_WORK INSTRUCTIONS_. Restate word for word the line containing "(h2 : t.rng.served.find?" and all remaining lines of the entries below.

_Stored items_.
**********

-- ==== Sys2Proof/Laws/Commands.lean ====
section
/-! SUPPORT. What a command packet that passes every check comes to. -/

namespace Sys2Proof.Machine

/-- Checks that all pass lead to the run. -/
theorem State.checked_ready {c : Caller} {k : Cmd} {run : Run} {u : State} {p : Packet}
    (hb : u.boxClosed c = true → u.md.mode = .zeroised)
    (hz : ((u.md.mode == .zeroised && !k.zOk && !(u.who c == .card && k.op == 0x211)) || (u.md.alarm && k.alarmBar)) = false)
    (hau : k.auth u (u.who c) (u.ruling c k p) = true)
    (hg : (gateBarred k.op && isGate c) = false) (v : State)
    (hv : v = if u.asksQuorum c k p && !u.laterPart c k p then u.consume c else u)
    (hq : (u.asksQuorum c k p && !u.laterPart c k p) = true → u.quorumFault c p = none)
    (hbody : k.bodyFault v (u.asksQuorum c k p) (u.laterPart c k p) p = none)
    (hd : v.wasDiscarded c p = false) (hpart : k.partFault v c p = false) (hbl : (v.keys.lc == .blank && k.blankBar) = false)
    (hl : k.parts = .multi → p.part + 1 = Nat.max 1 p.partCount) (q : Packet) (hqq : q = if k.parts = .multi then v.wholePacket c p else p)
    (hdig : u.asksQuorum c k p = true → q.digest = v.boundDigest c) :
    State.checked c k run p u = State.conclude c (logOf k.op) q (run c q false ((v.endAssembly c).checkReads k (u.who c) q)) := by
  have hlast : (k.parts != .multi || decide (p.part + 1 = Nat.max 1 p.partCount)) = true := by
    by_cases hm : k.parts = .multi
    · simp [hl hm]
    · simp [hm]
  unfold State.asksQuorum State.laterPart at *
  have hb2 : (u.boxClosed c && u.md.mode != .zeroised) = false := by
    cases h1 : u.boxClosed c
    · rfl
    · simp [hb h1]
  unfold State.checked
  simp only [hb2, hz, hau, hg, hlast, Bool.not_true, Bool.or_self, Bool.false_eq_true, if_false]
  generalize k.quorum u (u.who c) (u.ruling c k p) = n at *
  generalize (k.parts == PartKind.multi && decide (0 < p.part) && ((u.assembly c).isSome || u.wasDiscarded c p)) = l at *
  subst hv
  cases n <;> cases l <;> simp_all

/-- A packet that passes every check runs its command, and its outcome is replied or held. -/
theorem State.command_ready {c : Caller} {k : Cmd} {run : Run} {s t : State} {q : Packet} (h : Ready c k s q t) :
    s.command c k run = (State.conclude c (logOf k.op) q (run c q false t)).settle s := by
  obtain ⟨hdr, area, hp, ha, hh, hop, hb, hz, hau, hg, hq, hbody, hd, hpart, hbl, hl, hqq, hdig, rfl⟩ := h
  have hg2 : (!s.mayAccept c || (headerFault hdr area).isSome || (mkPacket hdr area k.data).opcode != k.op) = false := by
    simp [ha, hh, hop]
  simp only [State.command, hp, hg2, Bool.false_eq_true, if_false]
  rw [State.checked_ready hb hz hau hg _ rfl hq hbody hd hpart hbl hl q hqq hdig]

/-- A running command that resumes and comes to DONE is committed and answered. -/
theorem State.commandReply_resumes {c : Caller} {k : Cmd} {j : Job} {s t u : State} {q : Packet} {run : Run} {body : Bytes} {obj : Nat}
    (h : Resumes c k j s q t) (hrow : commandRow k.op = some (k, run)) (hrun : run j.caller q true t = .done .done 0 body obj u) :
    execCommandReply c s = .next (commitReply j q obj body s u) := by
  obtain ⟨htw, hj, hop, hk, hz, ha, rfl, rfl⟩ := h
  have hstep : s.jobStep j = some (s.rerunJob j) := by
    rcases hk with ⟨hk, hm⟩ | ⟨m, n, ids, b, hk, hi, hd⟩
    · simp only [State.jobStep, hk, hm, if_true]
    · simp only [State.jobStep, hk, hi, hd, decide_true, Bool.and_self, if_true]
  have hbar : ((s.md.zeroised && !k.zOk) || (s.md.alarm && k.alarmBar)) = false := by
    cases h1 : s.md.zeroised <;> cases h2 : s.md.alarm <;> simp_all
  have hr : s.rerunJob j = (u.forgetDraw j.caller).reply j.caller (logOf j.opcode) (j.packet k.data) .done 0 obj (j.packet k.data).part (j.packet k.data).partCount
      (if body.isEmpty then j.reply else body) := by
    unfold State.rerunJob
    simp only [hop, hrow, hbar, Bool.false_eq_true, if_false, hrun]
    simp
  unfold execCommandReply
  simp only [htw, hj, hstep, hr, Bool.not_true, Bool.false_eq_true, if_false]
  rfl

/-- A running command that runs again and has still to wait stands in its place among the commands that run. -/
theorem State.commandReply_runs {c : Caller} {k : Cmd} {j : Job} {s t u : State} {q : Packet} {run : Run} {kind : JobKind} {body : Bytes}
    (h : Resumes c k j s q t) (hrow : commandRow k.op = some (k, run)) (hrun : run j.caller q true t = .hold kind body 0 u) :
    execCommandReply c s = .next (runningOn j kind (if body.isEmpty then j.reply else body) s u) := by
  obtain ⟨htw, hj, hop, hk, hz, ha, rfl, rfl⟩ := h
  have hstep : s.jobStep j = some (s.rerunJob j) := by
    rcases hk with ⟨hk, hm⟩ | ⟨m, n, ids, b, hk, hi, hd⟩
    · simp only [State.jobStep, hk, hm, if_true]
    · simp only [State.jobStep, hk, hi, hd, decide_true, Bool.and_self, if_true]
  have hbar : ((s.md.zeroised && !k.zOk) || (s.md.alarm && k.alarmBar)) = false := by
    cases h1 : s.md.zeroised <;> cases h2 : s.md.alarm <;> simp_all
  unfold execCommandReply
  simp only [htw, hj, hstep, Bool.not_true, Bool.false_eq_true, if_false]
  unfold State.rerunJob
  simp only [hop, hrow, hbar, Bool.false_eq_true, if_false, hrun, runningOn]

/-- A command's draw with prediction resistance waits for a reseed (R299). -/
theorem State.cmdDraw_resistant (c : Caller) (n obj : Nat) (t : State) (h1 : (t.gen 0).st = .seeded ∨ (t.gen 0).st = .stretched)
    (h2 : t.rng.served.find? (·.1 == c) = none) (h3 : (t.gen 0).waiting.length < Config.waitList) :
    t.cmdDraw c n true obj =
      .inr (.hold .draw [] obj (t.modGen 0 fun g => { g with prPending := true, waiting := g.waiting ++ [.cmd c n true] })) := by
  unfold State.cmdDraw State.draw
  have h4 : (((t.modGen 0 fun g => { g with prPending := true }).gen 0).waiting.length < Config.waitList) := h3
  rcases h1 with h1 | h1 <;> simp only [h1, h2, State.wait, if_pos h4] <;> simp <;> rfl

end Sys2Proof.Machine
end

**********

_EXERCISE ANSWER_.
    (h2 : t.rng.served.find? (·.1 == c) = none) (h3 : (t.gen 0).waiting.length < Config.waitList) :
    t.cmdDraw c n true obj =
      .inr (.hold .draw [] obj (t.modGen 0 fun g => { g with prPending := true, waiting := g.waiting ++ [.cmd c n true] })) := by
  unfold State.cmdDraw State.draw
  have h4 : (((t.modGen 0 fun g => { g with prPending := true }).gen 0).waiting.length < Config.waitList) := h3
  rcases h1 with h1 | h1 <;> simp only [h1, h2, State.wait, if_pos h4] <;> simp <;> rfl

end Sys2Proof.Machine
end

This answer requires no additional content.